The records: Begin

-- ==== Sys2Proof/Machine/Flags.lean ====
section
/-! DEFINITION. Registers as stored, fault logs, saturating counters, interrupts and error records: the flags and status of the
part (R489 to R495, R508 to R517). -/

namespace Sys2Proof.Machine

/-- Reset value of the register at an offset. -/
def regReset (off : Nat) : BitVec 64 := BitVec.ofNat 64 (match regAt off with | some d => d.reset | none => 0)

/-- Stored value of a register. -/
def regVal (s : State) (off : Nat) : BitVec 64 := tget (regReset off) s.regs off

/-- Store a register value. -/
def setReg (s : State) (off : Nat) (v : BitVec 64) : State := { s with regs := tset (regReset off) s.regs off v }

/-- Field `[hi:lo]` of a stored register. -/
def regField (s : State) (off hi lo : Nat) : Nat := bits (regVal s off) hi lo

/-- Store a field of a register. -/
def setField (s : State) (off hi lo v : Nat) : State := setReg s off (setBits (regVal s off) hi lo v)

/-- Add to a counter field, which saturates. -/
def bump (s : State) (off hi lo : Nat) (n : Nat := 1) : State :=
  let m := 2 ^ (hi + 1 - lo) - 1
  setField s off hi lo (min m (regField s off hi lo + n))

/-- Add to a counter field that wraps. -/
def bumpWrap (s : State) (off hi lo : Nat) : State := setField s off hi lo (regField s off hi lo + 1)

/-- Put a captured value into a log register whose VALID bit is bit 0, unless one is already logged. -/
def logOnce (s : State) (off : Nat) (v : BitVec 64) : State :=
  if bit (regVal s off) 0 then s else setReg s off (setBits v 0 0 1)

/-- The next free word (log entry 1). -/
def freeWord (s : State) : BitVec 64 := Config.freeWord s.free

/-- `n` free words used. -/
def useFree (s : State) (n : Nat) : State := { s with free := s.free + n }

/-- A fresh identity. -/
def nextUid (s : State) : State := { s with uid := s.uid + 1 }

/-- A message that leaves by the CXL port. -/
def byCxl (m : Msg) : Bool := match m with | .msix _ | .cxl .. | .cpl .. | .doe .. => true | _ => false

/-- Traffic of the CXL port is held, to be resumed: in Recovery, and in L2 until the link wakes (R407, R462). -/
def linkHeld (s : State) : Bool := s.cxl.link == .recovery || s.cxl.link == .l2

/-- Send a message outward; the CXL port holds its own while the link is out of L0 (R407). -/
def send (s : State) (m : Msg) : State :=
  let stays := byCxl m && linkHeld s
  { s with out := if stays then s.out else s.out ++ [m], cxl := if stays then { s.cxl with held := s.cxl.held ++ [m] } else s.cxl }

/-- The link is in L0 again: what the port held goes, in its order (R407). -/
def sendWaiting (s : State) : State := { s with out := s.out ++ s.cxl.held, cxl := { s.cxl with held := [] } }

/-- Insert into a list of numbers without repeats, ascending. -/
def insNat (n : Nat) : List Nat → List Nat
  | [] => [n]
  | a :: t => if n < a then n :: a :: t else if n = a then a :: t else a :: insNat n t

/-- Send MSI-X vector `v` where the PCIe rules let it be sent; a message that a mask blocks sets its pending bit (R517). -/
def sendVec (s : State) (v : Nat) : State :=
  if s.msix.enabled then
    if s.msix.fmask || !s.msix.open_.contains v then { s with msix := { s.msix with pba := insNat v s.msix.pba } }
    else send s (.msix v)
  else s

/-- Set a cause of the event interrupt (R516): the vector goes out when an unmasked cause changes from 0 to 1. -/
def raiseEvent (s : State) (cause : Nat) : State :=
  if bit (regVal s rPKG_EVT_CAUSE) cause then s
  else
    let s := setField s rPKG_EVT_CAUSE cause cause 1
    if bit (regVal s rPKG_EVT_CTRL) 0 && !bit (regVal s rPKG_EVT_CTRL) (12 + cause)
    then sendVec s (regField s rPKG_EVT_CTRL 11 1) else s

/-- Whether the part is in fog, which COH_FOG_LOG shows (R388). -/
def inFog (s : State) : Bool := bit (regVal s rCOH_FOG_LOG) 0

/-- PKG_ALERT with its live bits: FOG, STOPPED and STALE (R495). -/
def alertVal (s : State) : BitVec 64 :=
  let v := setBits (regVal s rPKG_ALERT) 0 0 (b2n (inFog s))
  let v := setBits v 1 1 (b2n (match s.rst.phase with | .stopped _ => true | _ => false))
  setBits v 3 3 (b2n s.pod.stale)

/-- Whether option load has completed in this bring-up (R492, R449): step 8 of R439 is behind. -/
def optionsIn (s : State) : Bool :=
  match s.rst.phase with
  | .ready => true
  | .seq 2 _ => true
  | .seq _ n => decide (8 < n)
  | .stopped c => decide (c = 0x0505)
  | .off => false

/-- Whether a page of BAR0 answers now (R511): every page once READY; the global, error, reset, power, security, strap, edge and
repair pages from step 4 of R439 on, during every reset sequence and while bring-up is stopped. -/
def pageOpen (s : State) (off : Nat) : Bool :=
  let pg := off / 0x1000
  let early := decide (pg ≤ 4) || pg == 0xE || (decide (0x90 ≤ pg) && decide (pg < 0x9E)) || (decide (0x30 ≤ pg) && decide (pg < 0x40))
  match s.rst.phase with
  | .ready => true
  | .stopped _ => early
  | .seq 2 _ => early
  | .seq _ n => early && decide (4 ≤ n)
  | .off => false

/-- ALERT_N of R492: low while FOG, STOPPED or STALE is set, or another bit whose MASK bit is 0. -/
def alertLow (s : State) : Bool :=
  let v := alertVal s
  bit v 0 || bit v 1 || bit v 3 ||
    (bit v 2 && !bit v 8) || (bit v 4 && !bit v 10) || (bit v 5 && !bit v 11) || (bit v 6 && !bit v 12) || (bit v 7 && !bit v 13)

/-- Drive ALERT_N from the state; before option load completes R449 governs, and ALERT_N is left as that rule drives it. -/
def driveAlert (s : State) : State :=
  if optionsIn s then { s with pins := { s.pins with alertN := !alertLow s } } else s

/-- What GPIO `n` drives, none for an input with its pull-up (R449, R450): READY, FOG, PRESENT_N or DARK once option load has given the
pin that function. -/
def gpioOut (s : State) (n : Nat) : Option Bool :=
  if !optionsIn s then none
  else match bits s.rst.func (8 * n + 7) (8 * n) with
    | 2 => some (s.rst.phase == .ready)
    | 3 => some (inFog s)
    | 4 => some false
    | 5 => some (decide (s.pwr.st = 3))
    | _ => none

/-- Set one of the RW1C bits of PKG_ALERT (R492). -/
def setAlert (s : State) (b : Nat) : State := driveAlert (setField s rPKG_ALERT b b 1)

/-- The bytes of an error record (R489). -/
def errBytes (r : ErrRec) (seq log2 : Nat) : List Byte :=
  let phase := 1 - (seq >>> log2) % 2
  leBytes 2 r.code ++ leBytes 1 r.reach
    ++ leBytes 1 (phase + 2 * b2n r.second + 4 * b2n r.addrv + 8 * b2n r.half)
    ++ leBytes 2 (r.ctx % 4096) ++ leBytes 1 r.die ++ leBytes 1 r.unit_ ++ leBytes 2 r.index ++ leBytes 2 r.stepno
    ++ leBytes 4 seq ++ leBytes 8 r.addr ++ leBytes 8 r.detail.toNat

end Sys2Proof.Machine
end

The records: End

**Problem to solve**
Word for word, restate the lines of the data above that fall between the line holding "stored register. -/" and the line holding "def bump (s", inclusive, and no other lines.

**Solution to this problem**
/-- Field `[hi:lo]` of a stored register. -/
def regField (s : State) (off hi lo : Nat) : Nat := bits (regVal s off) hi lo

/-- Store a field of a register. -/
def setField (s : State) (off hi lo v : Nat) : State := setReg s off (setBits (regVal s off) hi lo v)

/-- Add to a counter field, which saturates. -/
def bump (s : State) (off hi lo : Nat) (n : Nat := 1) : State :=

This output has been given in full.